In this equation, y_t is the predictive value, B is the backward shift operator, ε_t is the residuals from time series²³,$\Theta_{P}$ and $\theta_{p}$, $\Phi_{Q}$, and $\varphi_{q}$ represent the four parameters in the ARIMA model p, q, P, and Q, respectively. Here, d and D represent the degrees of the seasonal and trend differences, respectively. The ARIMA model parameters p, P, q, Q, and s represent the order of auto-regression, seasonal auto-regression lag, order of moving average, seasonal moving average, and seasonal periodicity, respectively²⁴.

In general, the ARIMA model is defined as ARIMA(p, d, q) (P, D, Q)s. In this study, however, the ARIMA model was expressed as ARIMA(p, d, q) because the daily confirmed COVID-19 cases in the time series were non-seasonal data, and its equation can be written as follows²³:

$$ \theta_{p} (B)(1 - B)^{d} y_{t} = \varphi_{q} (B)\varepsilon_{t} $$

(2)

The construction process of the ARIMA model includes several steps^25,26,27,28. First, the daily confirmed COVID-19 case sequence was plotted to determine whether the time series was stationary. Sequences with non-stationary time series were transformed into stationary sequences using difference and log transformations. Second, the parameters of the ARIMA model were estimated by analyzing auto-correlation and partial auto-correlation function graphs. The parameters p, P, q, and Q were determined using auto-correlation function (ACF) and partial auto-correlation function (PACF) graphs after difference and log transformations. The candidate ARIMA model was determined initially. Third, the ARIMA model diagnosis and evaluation were determined using the Ljung-Box (Q) test and the t-test, respectively. The Ljung-Box (Q) test required that residuals of the daily COVID-19 case time series were white noise (significant level, p > 0.05). A t-test was used to determine whether the parameters of each candidate ARIMA model were significant. The optimum model depends on the maximum R-square value, minimum normalized BIC, and RMSE values, and the residuals are white noise sequences.
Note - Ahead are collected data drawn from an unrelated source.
/-- An INCOMING SEIZE of an idle circuit is accepted and clears the remote block; the other rows of R15 refuse it in
their order and change nothing (R15, R16). -/
def Obligations.IncomingSeizeJudged : Prop :=
  (∀ (s : State) (tag : Tag) (p : List Byte) (n g : Nat),
    parseCircuit p = .ok n → s.takesNow 0x08 tag p → (s.circuit n).group = some g →
    (s.group g).defn.kind ≠ .out → (s.circuit n).localBlock = false → (s.circuit n).usage = .idle →
    runsTo (exec (.incomingSeize tag p) s) fun t =>
      t.circuit n = { s.circuit n with usage := .incoming, remoteBlock := false } ∧
      (∀ m, m ≠ n → t.circuit m = s.circuit m) ∧
      t.groups = Table.modify s.groups g (fun grp => { grp with busyCount := grp.busyCount + 1 }) ∧
      { t with circuits := s.circuits, groups := s.groups } = s.answer 0x08 tag (.result .ok)) ∧
  (∀ (s : State) (tag : Tag) (p : List Byte) (n : Nat), parseCircuit p = .ok n → s.takesNow 0x08 tag p →
    ((s.circuit n).group = none → exec (.incomingSeize tag p) s =
      .next (s.answer 0x08 tag (.result .wrongDirection))) ∧
    ∀ g, (s.circuit n).group = some g →
      ((s.group g).defn.kind = .out → exec (.incomingSeize tag p) s =
        .next (s.answer 0x08 tag (.result .wrongDirection))) ∧
      ((s.group g).defn.kind ≠ .out →
        ((s.circuit n).localBlock = true → exec (.incomingSeize tag p) s =
          .next (s.answer 0x08 tag (.result .blocked))) ∧
        ((s.circuit n).localBlock = false → (s.circuit n).usage = .incoming → exec (.incomingSeize tag p) s =
          .next (s.answer 0x08 tag (.result .duplicate))) ∧
        ∀ h c, (s.circuit n).localBlock = false → (s.circuit n).usage = .outgoing h → s.call h = some c →
          c.answered = true → exec (.incomingSeize tag p) s = .next (s.answer 0x08 tag (.result .circuitBusy))))

/-- Glare is counted, whoever keeps the circuit. This exchange keeps the circuits that its glare control and their
span position give it. The far end takes the others, and the call that lost its circuit ends the same request
reseized, on a circuit of its own group where the re-hunt seizes one, and told by CALL REROUTED, or closed, and told
by CALL LOST with its reason, after the reply (R17, R39, R40, R41, R64, R91, R92, R93). Notice numbers: the model's
choice (log 23). -/
def Obligations.GlareHeldOrGivenUp : Prop :=
  ∀ (s : State) (tag : Tag) (p : List Byte) (n g h : Nat) (c : Call) (grp : Group),
    parseCircuit p = .ok n → s.takesNow 0x08 tag p → (s.circuit n).group = some g →
    Table.find s.groups g = some grp → grp.defn.kind ≠ .out → (s.circuit n).localBlock = false →
    (s.circuit n).usage = .outgoing h → s.call h = some c → c.answered = false →
    let control := grp.defn.glareControl
    let held := control = .all ∨ (control = .odd ∧ n % 2 = 1) ∨ (control = .even ∧ n % 2 = 0)
    (held → exec (.incomingSeize tag p) s =
      .next { s.answer 0x08 tag (.result .glareHeld) with
        groups := Table.modify s.groups g fun grp =>
          { grp with current := { grp.current with glares := min (grp.current.glares + 1) max32 } } }) ∧
    (¬held → runsTo (exec (.incomingSeize tag p) s) fun t =>
      let replied := s.answer 0x08 tag (.result .acceptedGlare)
      t.circuit n = { s.circuit n with usage := .incoming, remoteBlock := false } ∧
      (∃ grp', Table.find t.groups g = some grp' ∧
        grp'.current.glares = min (grp.current.glares + 1) max32) ∧
      (∀ k x, k ≠ g → Table.find s.groups k = some x → ∃ x', Table.find t.groups k = some x' ∧
        x'.current.glares = x.current.glares) ∧
      (∀ k, k ≠ h → t.call k = s.call k) ∧
      ((∃ (z : Seizure) (more : List Nat), z.circuit ≠ n ∧
          t.call h = some { c with
            group := z.group, circuit := z.circuit, role := z.role, carrier := z.carrier, quote := z.quote,
            tried := c.tried ++ more } ∧
          z.carrier = (s.group z.group).defn.carrier ∧ z.quote = s.quote z.group ∧
          ((more = [] ∧ z.group = c.group ∧ z.role = c.role) ∨
            ((∃ before, more = before ++ [z.group]) ∧ z.group ∉ c.tried)) ∧
          (t.circuit z.circuit).usage = .outgoing h ∧ s.available z.circuit = true ∧
          (∀ m, m ≠ n → m ≠ z.circuit → t.circuit m = s.circuit m) ∧
          t.carriers = (if c.carrier = z.carrier then s.carriers else
            Table.modify (Table.modify s.carriers c.carrier fun k => { k with openCalls := k.openCalls - 1 }) z.carrier
              fun k => { k with openCalls := k.openCalls + 1 }) ∧
          t.link = (replied.raise codeCallRerouted (.noticeRerouted h c.serial z)).link) ∨
        ∃ v, v ≠ .seized ∧ ((∀ x ∈ (s.plan c.plan).candidateOrder, x.group ∈ c.tried) → v = .tried) ∧
          t.call h = none ∧ (∀ m, m ≠ n → t.circuit m = s.circuit m) ∧
          t.carriers = Table.modify s.carriers c.carrier (fun k => { k with openCalls := k.openCalls - 1 }) ∧
          t.link = (replied.raise codeCallLost (.noticeLost h c.serial (some v))).link) ∧
      (∀ m q, s.groupCheck c.cls c.ceiling c.group c.role = none →
        s.huntOutcome (s.group c.group) c.cls c.role = .seized m q →
        t.link = (replied.raise codeCallRerouted (.noticeRerouted h c.serial
          { group := c.group, circuit := m, position := q, role := c.role,
            carrier := (s.group c.group).defn.carrier, quote := s.quote c.group })).link) ∧
      { t with
        circuits := s.circuits, groups := s.groups, carriers := s.carriers, calls := s.calls, link := s.link } =
        { replied with link := s.link })

/-- INCOMING RELEASE idles a circuit held INCOMING, and is refused WRONG_STATE otherwise (R18). Notice numbers: the
model's choice (log 23). -/
def Obligations.IncomingReleaseIdles : Prop :=
  ∀ (s : State) (tag : Tag) (p : List Byte) (n : Nat), parseCircuit p = .ok n → s.takesNow 0x09 tag p →
    ((s.circuit n).usage ≠ .incoming →
      exec (.incomingRelease tag p) s = .next (s.answer 0x09 tag (.result .wrongState))) ∧
    ∀ g, (s.circuit n).usage = .incoming → (s.circuit n).group = some g →
      runsTo (exec (.incomingRelease tag p) s) fun t =>
        let replied := s.answer 0x09 tag (.result .ok)
        t.circuit n = { s.circuit n with usage := .idle } ∧ (∀ m, m ≠ n → t.circuit m = s.circuit m) ∧
        t.groups = Table.modify s.groups g (fun grp => { grp with busyCount := grp.busyCount - 1 }) ∧
        (∀ m, m ≠ n / 32 → t.span m = s.span m) ∧
        ((s.span (n / 32)).watch = none → t.span (n / 32) = s.span (n / 32) ∧
          { t with circuits := s.circuits, groups := s.groups, spans := s.spans } = replied) ∧
        ∀ w, (s.span (n / 32)).watch = some w →
          let left := w.positions.filter fun q => q != n % 32
          (left ≠ [] → t.span (n / 32) = { s.span (n / 32) with watch := some { w with positions := left } } ∧
            { t with circuits := s.circuits, groups := s.groups, spans := s.spans } = replied) ∧
          (left = [] → t.span (n / 32) = { s.span (n / 32) with watch := none } ∧
            { t with circuits := s.circuits, groups := s.groups, spans := s.spans } =
              (replied.setFlag .drain).raiseIf (s.enabled .drain) codeDrainDone
                (.noticeDrainDone (n / 32) w.originTag w.merged .idle))

/-- CIRCUIT AUDIT corrects and reports each audited position by the tables of R20 to R22, moves the busy counts with
the usages it changes, takes the positions it idles out of an open watch, keeps the result, and sets the AUDIT flag
unless every outcome is MATCH; a watch it empties completes after the reply (R2, R10, R11, R19 to R23). Notice
numbers: the model's choice (log 23). -/
def Obligations.AuditComparesEachPosition : Prop :=
  ∀ (s : State) (tag : Tag) (p : List Byte) (span first : Nat) (views : List FarView),
    parseAudit p = .ok (span, first, views) → s.takesNow 0x0A tag p →
    runsTo (exec (.circuitAudit tag p) s) fun t =>
      let result := s.auditResult span first views
      let at_ (i : Nat) : Circuit := s.circuit (span * 32 + (first + i))
      let idled (g : Nat) : Nat := (List.range views.length).countP fun i =>
        (at_ i).group == some g && (at_ i).usage == .incoming && views[i]? == some .idle
      let seized (g : Nat) : Nat := (List.range views.length).countP fun i =>
        (at_ i).group == some g && (at_ i).usage == .idle && views[i]? == some .busy
      let gone := ((List.range views.length).filter fun i =>
        (at_ i).group.isSome && (at_ i).usage == .incoming && views[i]? == some .idle).map fun i => first + i
      let replied := s.answer 0x0A tag (.audited span first views.length
        (result.countP fun e => e.2 == .matched) (result.countP fun e => e.2 == .corrected)
        (result.countP fun e => e.2 == .mismatch) result)
      let told := if (result.any fun e => e.2 != .matched) = true then replied.setFlag .audit else replied
      (∀ i v, views[i]? = some v →
        t.circuit (span * 32 + (first + i)) = ((s.circuit (span * 32 + (first + i))).audited v).1) ∧
      (∀ n, (∀ i, i < views.length → n ≠ span * 32 + (first + i)) → t.circuit n = s.circuit n) ∧
      (∀ g grp, Table.find s.groups g = some grp → idled g ≤ grp.busyCount → Table.find t.groups g = some { grp with
        busyCount := grp.busyCount + seized g - idled g }) ∧
      t.span span = { watch := s.watchAfter span gone, lastAudit := some result } ∧
      (∀ m, m ≠ span → t.span m = s.span m) ∧
      { t with circuits := s.circuits, spans := s.spans, groups := s.groups } = s.drainTold told span gone .idle

/-! ### Chapter 2: trunk groups and hunting -/

/-- GROUP DEFINE of an undefined group over ungrouped circuits, and GROUP DELETE of an idle group that no plan and no
call names (R27, R30). -/
def Obligations.GroupsDefinedAndDeleted : Prop :=
  (∀ (s : State) (tag : Tag) (p : List Byte) (g : Nat) (d : GroupDefn) (ms : List Nat),
    parseGroupDefine p = .ok (g, d, ms) → s.takesNow 0x0C tag p → Table.find s.groups g = none →
    s.definitionNamed d → (∀ n ∈ ms, (s.circuit n).group = none) →
    runsTo (exec (.groupDefine tag p) s) fun t =>
      (∀ n, t.circuit n = if n ∈ ms then { s.circuit n with group := some g } else s.circuit n) ∧
      Table.find t.groups g = some
        { defn := d, members := ms, busyCount := 0, rotary := ms.length - 1, overflowCount := 0,
          history := ⟨.clear, .clear, .clear⟩, level := .clear, current := ⟨0, 0, 0, 0, 0, 0, 0, 0⟩,
          previous := ⟨0, 0, 0, 0, 0, 0, 0, 0⟩ } ∧
      (∀ k, k ≠ g → Table.find t.groups k = Table.find s.groups k) ∧
      { t with circuits := s.circuits, groups := s.groups } = s.answer 0x0C tag (.result .ok)) ∧
  (∀ (s : State) (tag : Tag) (p : List Byte) (g : Nat) (grp : Group),
    parseIndex 255 p = .ok g → s.takesNow 0x0F tag p → Table.find s.groups g = some grp → grp.busyCount = 0 →
    (∀ e ∈ s.plans, ∀ x ∈ e.2.entries, x.group ≠ g) → (∀ e ∈ s.calls, e.2.incomingGroup ≠ some g) →
    runsTo (exec (.groupDelete tag p) s) fun t =>
      (∀ n, t.circuit n = if n ∈ grp.members then { s.circuit n with group := none } else s.circuit n) ∧
      Table.find t.groups g = none ∧ (∀ k, k ≠ g → Table.find t.groups k = Table.find s.groups k) ∧
      { t with circuits := s.circuits, groups := s.groups } = s.answer 0x0F tag (.result .ok))

/-- GROUP CHANGE rewrites the definition fields alone, and refuses a change of carrier under OUTGOING members; GROUP
MEMBERS replaces the member list (R28, R29). -/
def Obligations.GroupsChanged : Prop :=
  (∀ (s : State) (tag : Tag) (p : List Byte) (g : Nat) (d : GroupDefn) (grp : Group),
    parseGroupChange p = .ok (g, d) → s.takesNow 0x0D tag p → Table.find s.groups g = some grp →
    s.definitionNamed d →
    (d.carrier = grp.defn.carrier ∨ (∀ n ∈ grp.members, ∀ h, (s.circuit n).usage ≠ .outgoing h) →
      exec (.groupChange tag p) s = .next { s.answer 0x0D tag (.result .ok) with
        groups := Table.modify s.groups g fun x => { x with defn := d } }) ∧
    (d.carrier ≠ grp.defn.carrier → (∃ n ∈ grp.members, ∃ h, (s.circuit n).usage = .outgoing h) →
      exec (.groupChange tag p) s = .next (s.answer 0x0D tag (.result .objectInUse)))) ∧
  (∀ (s : State) (tag : Tag) (p : List Byte) (g : Nat) (ms : List Nat) (grp : Group),
    parseGroupMembers p = .ok (g, ms) → s.takesNow 0x0E tag p → Table.find s.groups g = some grp →
    (∀ n ∈ ms, (s.circuit n).group = none ∨ (s.circuit n).group = some g) →
    (∀ n ∈ grp.members, n ∉ ms → (s.circuit n).usage = .idle) →
    runsTo (exec (.groupMembers tag p) s) fun t =>
      (∀ n, t.circuit n =
        if n ∈ ms ∧ n ∉ grp.members then { s.circuit n with group := some g }
        else if n ∈ grp.members ∧ n ∉ ms then { s.circuit n with group := none } else s.circuit n) ∧
      t.groups = Table.modify s.groups g (fun x => { x with members := ms, rotary := ms.length - 1 }) ∧
      { t with circuits := s.circuits, groups := s.groups } =
        s.answer 0x0E tag (.membersReplaced (ms.countP fun n => !grp.members.contains n)
          (ms.countP fun n => grp.members.contains n) (grp.members.countP fun n => !ms.contains n)))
Bayesian information criterion (BIC) is commonly used for model selection in time series forecasting²⁹. It was developed by Schwarz and is defined as^29,30:

$$ {\text{BIC}} = { - }2\ln (L) + \ln (n)*k $$

(3)

where L is the maximized value of the likelihood function of the model, n is the sample size, and k is the number of parameters estimated by the model. The normalized Bayesian information criterion (BIC) was used to confirm the adequacy of the model³⁰. The smaller the value of the normalized BIC, the more adequate the model fits³⁰.

MLR model

Multiple linear regression model(MLR), an extension of simple linear regression, is used to describe the a linear relationship between multiple independent variables and a single dependent variable³¹. The formula for the MLR model is as given below³².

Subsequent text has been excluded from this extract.